▶ [Work item] Copy out each line of the entries where the word "reset" is present.

▶ [Data provided]

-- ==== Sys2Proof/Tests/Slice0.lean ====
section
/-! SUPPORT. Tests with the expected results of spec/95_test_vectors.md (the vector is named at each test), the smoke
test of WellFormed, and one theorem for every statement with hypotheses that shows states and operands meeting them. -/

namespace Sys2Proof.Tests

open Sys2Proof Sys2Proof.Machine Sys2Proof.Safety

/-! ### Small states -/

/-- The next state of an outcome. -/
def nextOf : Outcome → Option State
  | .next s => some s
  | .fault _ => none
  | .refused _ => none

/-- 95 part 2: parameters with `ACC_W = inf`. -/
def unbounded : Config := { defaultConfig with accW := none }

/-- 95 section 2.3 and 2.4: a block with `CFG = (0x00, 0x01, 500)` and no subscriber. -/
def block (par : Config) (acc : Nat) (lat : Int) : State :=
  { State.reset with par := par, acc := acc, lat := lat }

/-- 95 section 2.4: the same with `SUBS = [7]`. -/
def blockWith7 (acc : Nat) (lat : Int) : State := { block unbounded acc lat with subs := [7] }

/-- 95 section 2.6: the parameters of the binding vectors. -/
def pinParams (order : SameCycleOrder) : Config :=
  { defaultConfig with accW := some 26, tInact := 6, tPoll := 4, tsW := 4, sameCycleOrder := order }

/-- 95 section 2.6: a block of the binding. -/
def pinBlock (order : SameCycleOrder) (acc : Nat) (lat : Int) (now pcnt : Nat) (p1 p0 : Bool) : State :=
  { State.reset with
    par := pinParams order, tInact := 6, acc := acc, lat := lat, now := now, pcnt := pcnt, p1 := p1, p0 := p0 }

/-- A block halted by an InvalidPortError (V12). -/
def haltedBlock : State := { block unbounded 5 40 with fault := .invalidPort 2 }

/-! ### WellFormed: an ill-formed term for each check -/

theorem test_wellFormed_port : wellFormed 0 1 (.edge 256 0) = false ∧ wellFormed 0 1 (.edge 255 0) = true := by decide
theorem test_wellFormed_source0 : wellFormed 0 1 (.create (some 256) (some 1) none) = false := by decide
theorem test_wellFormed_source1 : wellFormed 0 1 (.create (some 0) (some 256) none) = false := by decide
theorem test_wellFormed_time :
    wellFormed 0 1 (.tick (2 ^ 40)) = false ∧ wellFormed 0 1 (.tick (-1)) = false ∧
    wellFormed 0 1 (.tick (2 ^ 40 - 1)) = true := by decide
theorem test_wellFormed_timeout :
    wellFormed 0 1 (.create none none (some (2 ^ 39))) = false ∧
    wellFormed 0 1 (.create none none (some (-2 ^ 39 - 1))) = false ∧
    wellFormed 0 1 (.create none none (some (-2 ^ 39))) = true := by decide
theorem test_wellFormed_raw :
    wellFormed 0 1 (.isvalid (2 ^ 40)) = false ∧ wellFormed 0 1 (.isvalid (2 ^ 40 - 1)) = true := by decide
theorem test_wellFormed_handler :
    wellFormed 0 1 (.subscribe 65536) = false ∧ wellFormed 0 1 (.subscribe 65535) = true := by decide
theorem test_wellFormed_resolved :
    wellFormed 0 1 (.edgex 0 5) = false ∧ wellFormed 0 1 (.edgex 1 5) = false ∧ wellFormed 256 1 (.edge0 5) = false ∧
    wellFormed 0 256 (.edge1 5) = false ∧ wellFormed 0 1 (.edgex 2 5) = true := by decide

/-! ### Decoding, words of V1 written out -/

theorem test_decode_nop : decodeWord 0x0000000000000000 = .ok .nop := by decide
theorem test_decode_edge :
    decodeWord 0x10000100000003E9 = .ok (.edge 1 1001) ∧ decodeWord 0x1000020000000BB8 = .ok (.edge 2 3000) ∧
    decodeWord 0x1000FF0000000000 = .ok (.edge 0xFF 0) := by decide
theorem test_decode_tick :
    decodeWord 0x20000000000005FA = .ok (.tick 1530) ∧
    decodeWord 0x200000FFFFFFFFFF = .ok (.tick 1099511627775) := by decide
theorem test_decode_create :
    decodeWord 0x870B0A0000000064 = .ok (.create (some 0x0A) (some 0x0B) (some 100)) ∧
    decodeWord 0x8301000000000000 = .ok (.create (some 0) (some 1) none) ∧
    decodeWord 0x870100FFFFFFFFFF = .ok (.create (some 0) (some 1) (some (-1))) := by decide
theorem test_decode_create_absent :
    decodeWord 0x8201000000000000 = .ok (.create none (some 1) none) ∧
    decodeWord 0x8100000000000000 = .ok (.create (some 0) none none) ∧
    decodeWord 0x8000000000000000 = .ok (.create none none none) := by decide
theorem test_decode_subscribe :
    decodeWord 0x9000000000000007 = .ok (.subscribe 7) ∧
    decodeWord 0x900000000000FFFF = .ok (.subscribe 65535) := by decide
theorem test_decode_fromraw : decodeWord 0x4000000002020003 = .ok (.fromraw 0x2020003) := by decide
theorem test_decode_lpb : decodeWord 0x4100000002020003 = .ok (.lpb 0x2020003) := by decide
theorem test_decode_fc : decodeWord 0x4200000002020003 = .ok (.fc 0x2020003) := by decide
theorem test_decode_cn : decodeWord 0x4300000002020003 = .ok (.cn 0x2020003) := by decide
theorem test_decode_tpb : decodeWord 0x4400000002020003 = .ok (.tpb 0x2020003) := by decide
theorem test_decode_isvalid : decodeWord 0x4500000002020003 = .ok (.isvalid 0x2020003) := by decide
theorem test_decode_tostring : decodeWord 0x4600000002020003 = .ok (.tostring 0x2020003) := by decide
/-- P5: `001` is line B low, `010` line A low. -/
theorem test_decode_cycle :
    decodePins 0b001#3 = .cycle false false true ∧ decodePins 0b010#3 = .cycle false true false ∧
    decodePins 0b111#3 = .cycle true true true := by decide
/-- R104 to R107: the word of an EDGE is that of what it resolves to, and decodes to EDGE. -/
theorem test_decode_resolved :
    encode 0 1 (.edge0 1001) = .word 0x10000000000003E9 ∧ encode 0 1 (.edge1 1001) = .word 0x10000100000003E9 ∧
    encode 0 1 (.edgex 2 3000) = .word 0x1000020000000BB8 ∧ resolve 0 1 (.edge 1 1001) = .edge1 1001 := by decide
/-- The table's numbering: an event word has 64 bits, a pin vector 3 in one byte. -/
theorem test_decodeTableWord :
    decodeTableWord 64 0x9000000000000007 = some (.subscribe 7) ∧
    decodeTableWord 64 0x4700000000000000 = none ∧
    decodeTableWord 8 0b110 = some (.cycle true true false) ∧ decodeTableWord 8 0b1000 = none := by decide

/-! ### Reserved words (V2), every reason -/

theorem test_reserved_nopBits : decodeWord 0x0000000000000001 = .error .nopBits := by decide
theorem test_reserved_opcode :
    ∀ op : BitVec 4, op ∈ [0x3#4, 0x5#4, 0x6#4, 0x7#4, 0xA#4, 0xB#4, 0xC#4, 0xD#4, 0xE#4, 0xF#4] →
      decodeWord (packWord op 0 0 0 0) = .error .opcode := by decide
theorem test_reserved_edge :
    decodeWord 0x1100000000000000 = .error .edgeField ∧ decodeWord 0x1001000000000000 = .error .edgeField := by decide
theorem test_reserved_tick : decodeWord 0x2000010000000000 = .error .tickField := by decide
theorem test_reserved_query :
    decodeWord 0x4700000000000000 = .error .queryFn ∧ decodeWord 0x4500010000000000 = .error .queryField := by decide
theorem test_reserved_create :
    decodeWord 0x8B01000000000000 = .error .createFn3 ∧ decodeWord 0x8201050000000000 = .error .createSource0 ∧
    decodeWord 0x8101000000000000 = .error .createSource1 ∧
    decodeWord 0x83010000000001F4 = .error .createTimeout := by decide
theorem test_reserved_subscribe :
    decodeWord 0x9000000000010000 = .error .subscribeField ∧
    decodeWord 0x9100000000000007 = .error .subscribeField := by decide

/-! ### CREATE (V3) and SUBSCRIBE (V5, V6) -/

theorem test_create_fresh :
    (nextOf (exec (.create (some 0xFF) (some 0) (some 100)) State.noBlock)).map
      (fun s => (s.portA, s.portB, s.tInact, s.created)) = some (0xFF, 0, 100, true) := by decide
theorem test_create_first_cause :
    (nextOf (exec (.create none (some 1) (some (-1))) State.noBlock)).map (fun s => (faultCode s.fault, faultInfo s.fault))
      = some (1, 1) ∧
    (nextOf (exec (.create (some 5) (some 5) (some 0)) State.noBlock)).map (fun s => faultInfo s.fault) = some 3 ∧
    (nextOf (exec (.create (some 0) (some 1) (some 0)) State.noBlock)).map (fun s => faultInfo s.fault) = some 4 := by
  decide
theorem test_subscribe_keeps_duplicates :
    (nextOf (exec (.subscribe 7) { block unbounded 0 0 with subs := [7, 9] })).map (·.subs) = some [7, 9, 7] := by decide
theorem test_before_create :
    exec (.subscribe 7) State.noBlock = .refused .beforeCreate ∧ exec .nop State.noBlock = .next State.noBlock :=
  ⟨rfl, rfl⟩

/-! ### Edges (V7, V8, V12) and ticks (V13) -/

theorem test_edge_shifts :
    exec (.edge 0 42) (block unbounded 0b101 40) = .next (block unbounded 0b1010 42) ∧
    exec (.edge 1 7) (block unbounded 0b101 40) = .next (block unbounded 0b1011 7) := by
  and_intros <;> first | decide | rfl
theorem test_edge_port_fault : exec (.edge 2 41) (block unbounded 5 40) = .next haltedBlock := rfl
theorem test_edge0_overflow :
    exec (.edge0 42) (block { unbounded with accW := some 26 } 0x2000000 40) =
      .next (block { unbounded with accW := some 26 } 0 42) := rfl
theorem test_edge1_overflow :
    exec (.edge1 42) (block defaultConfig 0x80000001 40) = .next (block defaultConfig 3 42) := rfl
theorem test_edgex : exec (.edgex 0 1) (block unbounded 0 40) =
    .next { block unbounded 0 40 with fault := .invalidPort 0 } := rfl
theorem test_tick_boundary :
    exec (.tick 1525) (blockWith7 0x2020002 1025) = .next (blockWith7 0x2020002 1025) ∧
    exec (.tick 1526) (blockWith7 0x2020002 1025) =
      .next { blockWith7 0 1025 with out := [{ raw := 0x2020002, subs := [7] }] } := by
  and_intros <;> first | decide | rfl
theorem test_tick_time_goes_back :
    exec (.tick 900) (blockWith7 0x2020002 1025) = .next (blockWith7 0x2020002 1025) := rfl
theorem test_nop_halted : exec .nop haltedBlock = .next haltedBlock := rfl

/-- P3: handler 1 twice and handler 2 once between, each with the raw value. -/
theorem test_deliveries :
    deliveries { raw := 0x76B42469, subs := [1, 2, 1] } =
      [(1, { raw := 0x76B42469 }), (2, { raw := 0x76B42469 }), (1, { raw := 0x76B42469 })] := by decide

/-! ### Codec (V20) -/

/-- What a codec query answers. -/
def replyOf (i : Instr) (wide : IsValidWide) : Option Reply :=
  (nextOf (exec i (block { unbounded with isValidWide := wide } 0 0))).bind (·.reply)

▶ [Answer]
  { State.reset with par := par, acc := acc, lat := lat }
  { State.reset with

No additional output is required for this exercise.